- _THE TASK_
From the entries below, retype only the lines from the one with "t.setVs o.lanes ws" through the one with "let s := s.setTroupe t", exactly as written.

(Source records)

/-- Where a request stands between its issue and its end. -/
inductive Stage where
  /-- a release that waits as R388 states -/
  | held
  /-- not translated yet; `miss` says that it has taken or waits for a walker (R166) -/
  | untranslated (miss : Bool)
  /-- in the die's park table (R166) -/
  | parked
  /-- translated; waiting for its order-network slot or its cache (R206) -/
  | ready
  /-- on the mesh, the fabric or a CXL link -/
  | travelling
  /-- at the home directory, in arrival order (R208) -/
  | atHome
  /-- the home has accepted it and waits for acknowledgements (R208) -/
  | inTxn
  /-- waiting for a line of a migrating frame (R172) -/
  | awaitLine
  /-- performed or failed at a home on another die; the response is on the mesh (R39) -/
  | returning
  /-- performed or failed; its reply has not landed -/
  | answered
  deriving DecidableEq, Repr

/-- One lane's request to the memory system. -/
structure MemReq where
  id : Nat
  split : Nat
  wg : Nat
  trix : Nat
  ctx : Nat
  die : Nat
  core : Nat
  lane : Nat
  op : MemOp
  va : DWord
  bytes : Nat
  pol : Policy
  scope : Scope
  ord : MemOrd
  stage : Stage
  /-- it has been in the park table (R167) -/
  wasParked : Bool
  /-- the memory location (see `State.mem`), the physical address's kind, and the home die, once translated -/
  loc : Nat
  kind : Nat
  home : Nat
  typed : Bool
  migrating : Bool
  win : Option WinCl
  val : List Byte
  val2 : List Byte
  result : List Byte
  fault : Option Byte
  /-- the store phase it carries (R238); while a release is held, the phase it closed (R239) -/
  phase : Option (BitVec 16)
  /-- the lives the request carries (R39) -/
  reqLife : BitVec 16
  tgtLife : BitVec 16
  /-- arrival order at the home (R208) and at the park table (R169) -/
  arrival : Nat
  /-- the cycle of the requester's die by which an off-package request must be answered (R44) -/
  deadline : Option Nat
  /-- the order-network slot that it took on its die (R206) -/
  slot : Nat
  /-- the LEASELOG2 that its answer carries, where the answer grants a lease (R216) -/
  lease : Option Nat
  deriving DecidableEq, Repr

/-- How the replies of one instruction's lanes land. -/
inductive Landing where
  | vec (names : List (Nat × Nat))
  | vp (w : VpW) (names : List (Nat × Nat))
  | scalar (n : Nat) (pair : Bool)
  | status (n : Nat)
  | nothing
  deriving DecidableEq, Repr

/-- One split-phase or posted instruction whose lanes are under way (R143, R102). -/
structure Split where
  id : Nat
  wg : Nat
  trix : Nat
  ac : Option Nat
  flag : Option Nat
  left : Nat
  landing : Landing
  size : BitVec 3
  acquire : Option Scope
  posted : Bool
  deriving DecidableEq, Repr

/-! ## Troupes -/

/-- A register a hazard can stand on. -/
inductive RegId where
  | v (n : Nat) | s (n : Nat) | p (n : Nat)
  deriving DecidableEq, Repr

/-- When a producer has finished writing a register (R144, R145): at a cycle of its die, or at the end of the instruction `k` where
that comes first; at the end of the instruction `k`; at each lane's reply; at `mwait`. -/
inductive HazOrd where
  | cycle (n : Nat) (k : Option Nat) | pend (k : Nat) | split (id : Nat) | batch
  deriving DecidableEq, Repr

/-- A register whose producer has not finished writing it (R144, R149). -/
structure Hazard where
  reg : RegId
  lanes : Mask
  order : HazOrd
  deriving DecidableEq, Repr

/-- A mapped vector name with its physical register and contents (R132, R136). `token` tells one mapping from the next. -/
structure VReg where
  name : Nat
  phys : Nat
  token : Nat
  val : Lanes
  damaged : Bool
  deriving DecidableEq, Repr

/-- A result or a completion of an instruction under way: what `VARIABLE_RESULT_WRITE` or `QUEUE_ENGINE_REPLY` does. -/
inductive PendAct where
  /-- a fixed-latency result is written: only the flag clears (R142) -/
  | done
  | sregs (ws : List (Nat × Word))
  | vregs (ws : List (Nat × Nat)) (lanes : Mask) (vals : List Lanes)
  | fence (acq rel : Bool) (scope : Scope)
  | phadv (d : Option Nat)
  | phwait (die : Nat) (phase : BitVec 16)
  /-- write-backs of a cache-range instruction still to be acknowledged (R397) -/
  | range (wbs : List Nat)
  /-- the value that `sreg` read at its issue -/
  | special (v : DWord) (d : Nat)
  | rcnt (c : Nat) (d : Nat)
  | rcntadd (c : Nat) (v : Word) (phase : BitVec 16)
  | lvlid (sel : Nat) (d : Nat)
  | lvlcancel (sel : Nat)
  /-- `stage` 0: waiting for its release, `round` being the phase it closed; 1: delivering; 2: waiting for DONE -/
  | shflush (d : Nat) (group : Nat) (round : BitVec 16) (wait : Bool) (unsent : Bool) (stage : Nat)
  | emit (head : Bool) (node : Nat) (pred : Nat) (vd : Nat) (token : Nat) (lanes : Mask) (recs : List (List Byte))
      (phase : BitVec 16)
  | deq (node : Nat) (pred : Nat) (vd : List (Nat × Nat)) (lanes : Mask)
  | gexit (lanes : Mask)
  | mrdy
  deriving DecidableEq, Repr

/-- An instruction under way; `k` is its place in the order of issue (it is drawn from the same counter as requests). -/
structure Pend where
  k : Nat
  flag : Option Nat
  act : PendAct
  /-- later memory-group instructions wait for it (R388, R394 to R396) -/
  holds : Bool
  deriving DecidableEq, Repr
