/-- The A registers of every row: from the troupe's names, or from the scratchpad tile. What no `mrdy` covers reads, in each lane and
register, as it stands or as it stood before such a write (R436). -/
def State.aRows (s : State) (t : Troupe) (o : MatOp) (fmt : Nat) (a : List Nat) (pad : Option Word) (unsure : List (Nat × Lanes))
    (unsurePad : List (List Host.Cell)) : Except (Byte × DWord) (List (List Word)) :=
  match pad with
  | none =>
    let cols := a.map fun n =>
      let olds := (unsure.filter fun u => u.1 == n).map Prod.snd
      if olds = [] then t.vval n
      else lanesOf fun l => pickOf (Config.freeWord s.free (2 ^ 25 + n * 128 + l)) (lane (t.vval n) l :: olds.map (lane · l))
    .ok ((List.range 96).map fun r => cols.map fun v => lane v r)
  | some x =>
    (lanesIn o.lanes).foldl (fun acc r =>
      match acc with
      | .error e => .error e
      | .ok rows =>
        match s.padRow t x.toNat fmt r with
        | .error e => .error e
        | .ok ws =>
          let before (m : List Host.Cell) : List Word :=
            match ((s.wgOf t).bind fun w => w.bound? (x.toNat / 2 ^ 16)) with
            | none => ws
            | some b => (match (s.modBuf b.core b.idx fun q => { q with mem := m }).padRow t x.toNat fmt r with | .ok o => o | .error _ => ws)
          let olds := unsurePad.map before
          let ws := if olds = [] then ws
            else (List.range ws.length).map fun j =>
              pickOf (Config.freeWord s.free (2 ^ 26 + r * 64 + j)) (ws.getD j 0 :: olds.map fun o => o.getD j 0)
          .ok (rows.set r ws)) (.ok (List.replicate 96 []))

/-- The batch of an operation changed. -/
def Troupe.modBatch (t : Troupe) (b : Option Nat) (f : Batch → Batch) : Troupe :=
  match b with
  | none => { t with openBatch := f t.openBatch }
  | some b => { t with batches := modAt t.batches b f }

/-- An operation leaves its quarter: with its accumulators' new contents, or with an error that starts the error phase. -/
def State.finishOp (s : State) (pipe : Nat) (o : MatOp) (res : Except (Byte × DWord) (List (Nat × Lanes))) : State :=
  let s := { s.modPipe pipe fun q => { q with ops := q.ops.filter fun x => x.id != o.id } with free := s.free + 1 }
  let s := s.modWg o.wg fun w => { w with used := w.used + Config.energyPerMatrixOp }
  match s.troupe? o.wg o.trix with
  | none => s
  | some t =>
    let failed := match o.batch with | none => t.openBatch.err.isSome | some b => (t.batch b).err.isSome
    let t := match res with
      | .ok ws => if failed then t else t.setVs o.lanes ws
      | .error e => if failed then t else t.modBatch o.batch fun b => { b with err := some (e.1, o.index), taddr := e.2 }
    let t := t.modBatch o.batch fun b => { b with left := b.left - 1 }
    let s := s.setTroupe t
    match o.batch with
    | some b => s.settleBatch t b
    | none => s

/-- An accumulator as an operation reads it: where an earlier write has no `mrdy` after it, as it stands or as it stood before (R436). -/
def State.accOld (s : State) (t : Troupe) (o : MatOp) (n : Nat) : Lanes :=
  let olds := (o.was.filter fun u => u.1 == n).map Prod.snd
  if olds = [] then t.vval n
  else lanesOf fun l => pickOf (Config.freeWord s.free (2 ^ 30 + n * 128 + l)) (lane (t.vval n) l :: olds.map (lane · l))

- _OUTPUT BELOW_
      | .ok ws => if failed then t else t.setVs o.lanes ws
      | .error e => if failed then t else t.modBatch o.batch fun b => { b with err := some (e.1, o.index), taddr := e.2 }
    let t := t.modBatch o.batch fun b => { b with left := b.left - 1 }
    let s := s.setTroupe t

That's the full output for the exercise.